Study on the Magnetic Viscosity of Multi-Step Magnetized Heterogeneous Alloys

Abstract

The multi-step magnetization behavior caused by a variety of microstructures is common in magnetic materials. The study of the effect of heterogeneous structure magnetization behavior on magnetic viscosity provides extensive guidance for the long-term stability of magnetic materials. The microstructure of Fe-Co-Ni-Al-Ti-Cu alloy was regulated by heat treatment process, and homogeneous structure (S810) and heterogeneous structure (S830) samples were prepared. In the S830 sample, there are three steps of magnetization reversal due to the presence of α1' phases (split α1 phases).
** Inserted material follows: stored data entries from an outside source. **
-- ==== Sys2Proof/Tests/Slice0.lean ====
section
/-!
SUPPORT. Tests of the model. Their expected results are the worked cases of the spec, named by their section, and the
witnesses show concrete states that meet the hypotheses of the statements in Certificates/Slice0.
-/
namespace Sys2Proof.Tests

open Sys2Proof.Machine

set_option Elab.async false

/-! ### States the tests start from -/

/-- The ROPE order of the bring-up (1-9, steps 3 and 4). -/
def rope : RopeOrder where
  lay := 84000
  strands := 3
  target := 220000
  allowance := 2000
  density := 310000
  band := 1000
  drift := 5000
  persistence := 8
  excA := 5
  excB := 20
  spliceA := 1
  spliceB := 3
  tolA := 15
  tolB := 40

/-- The NET order of the worked row case (4-10) with the grading figures of 7-5.1. -/
def net : NetOrder where
  hooks := 16
  rowTarget := 603
  overrunRows := 20
  rowMass := 95000
  knotsA := 3
  knotsB := 10
  holesB := 4
  tolA := 20
  tolB := 40
  deadRows := 4

/-- A coil of a length in nm with nothing else in it. -/
def coil (length : Int) : Coil := ⟨length, [], 0, ⟨0, 0, 0, 0⟩, none⟩

/-- A panel of some rows with no defect. -/
def panel (rows : Nat) : Panel := ⟨rows, 0, 0, 0, 0, 0, 0, 0⟩

/-- A piece of station 3 or of the loom. -/
def piece (state : PieceState) (serial : Word32) (body : PieceBody) : Piece where
  state := state
  serial := serial
  station := match body with
    | .coil _ => 3
    | .panel _ => 8
  slot := match body with
    | .coil _ => 2
    | .panel _ => 5
  tag := 7301
  openedAt := 0
  closedAt := none
  short := false
  overrun := false
  label := none
  cap := none
  hold := false
  body := body
  weighing := none
  packLabel := none
  aside := none

/-- The parameters of station 3 in the worked lay case (2-8.1). -/
def layParams : LayParams := { LayParams.default with marks := 4, capScale := 20000, fStart := 16000 }

/-- The tracker of station 3 after mark 6 of the worked lay case (2-8.3), with the counts of the interval given. -/
def tracker (prev : Word32) (count pos : Int) (reacquire : Bool) : Tracker :=
  ⟨some prev, [125000, 125000, 125000, 125000], count, pos, reacquire, 0, 0, false⟩

/-- The part in OPERATE with orders 2 and 5 loaded, station 3 bound to 2 with record 0 open and the loom bound to 5 with
record 12 open, in the states given; every other station UNBOUND. A station in CUTTING holds its reservations. -/
def bay (lay net' : StationState) : State :=
  let cuts := [lay, net'].countP (· == .cutting)
  { State.reset with
    clocks := ⟨40000000, 40000, 0⟩
    params := { Params.default with lay := Params.default.lay.set 3 layParams }
    orders := (State.reset.orders.set 2 (some ⟨7301, .rope rope⟩)).set 5 (some ⟨7301, .net net⟩)
    stations := (State.reset.stations.set 3 ⟨lay, some 2, Reasons.empty, some 0, false, 40000⟩).set 8
      ⟨net', some 5, Reasons.empty, some 12, false, 40000⟩
    lays := State.reset.lays.set 3 ⟨some ⟨21000000, 336000000⟩, Tracker.initial,
      if lay = .running then 16000 else 0, if lay = .running then some ⟨40000000, 2000000⟩ else none, none, 0, 0, 0⟩
    inspector := { Inspector.initial with
      rowTimer := if net' = .running then some ⟨40000, 5000⟩ else none, nextId := 310 }
    arbiter := { Arbiter.initial with
      reservedRecords := cuts
      reservedPlaces := cuts
      cutTimers := (Arbiter.initial.cutTimers.set 3 (if lay = .cutting then some ⟨40000, 30000⟩ else none)).set 8
        (if net' = .cutting then some ⟨40000, 30000⟩ else none) }
    table := { PieceTable.initial with
      records := (PieceTable.initial.records.set 0 (some (piece .opened 1 (.coil (coil 0))))).set 12
        (some (piece .opened 4117 (.panel (panel 119))))
      nextSerial := 4118 }
    port := { Port.initial with mode := .operate } }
Part of the α1' phases are reversed under a lower magnetic field, and the other part has strong interaction with the α1 phases forming a closed stable magnetic domain structure, which enhances the switch field of α1 phases. Both first-order reversal curve (FORC) analysis and electron holography have confirmed this phenomenon. The magnetic viscosity coefficient of S830 is higher, but its magnetic field dependence is better. The quantitative calculation of energy barriers shows that the energy barriers of α1' phases are lower, which leads to the instability of S830 sample under low magnetic fields. The superposition of three magnetization reversal steps makes the variation of magnetic viscosity coefficient gentler.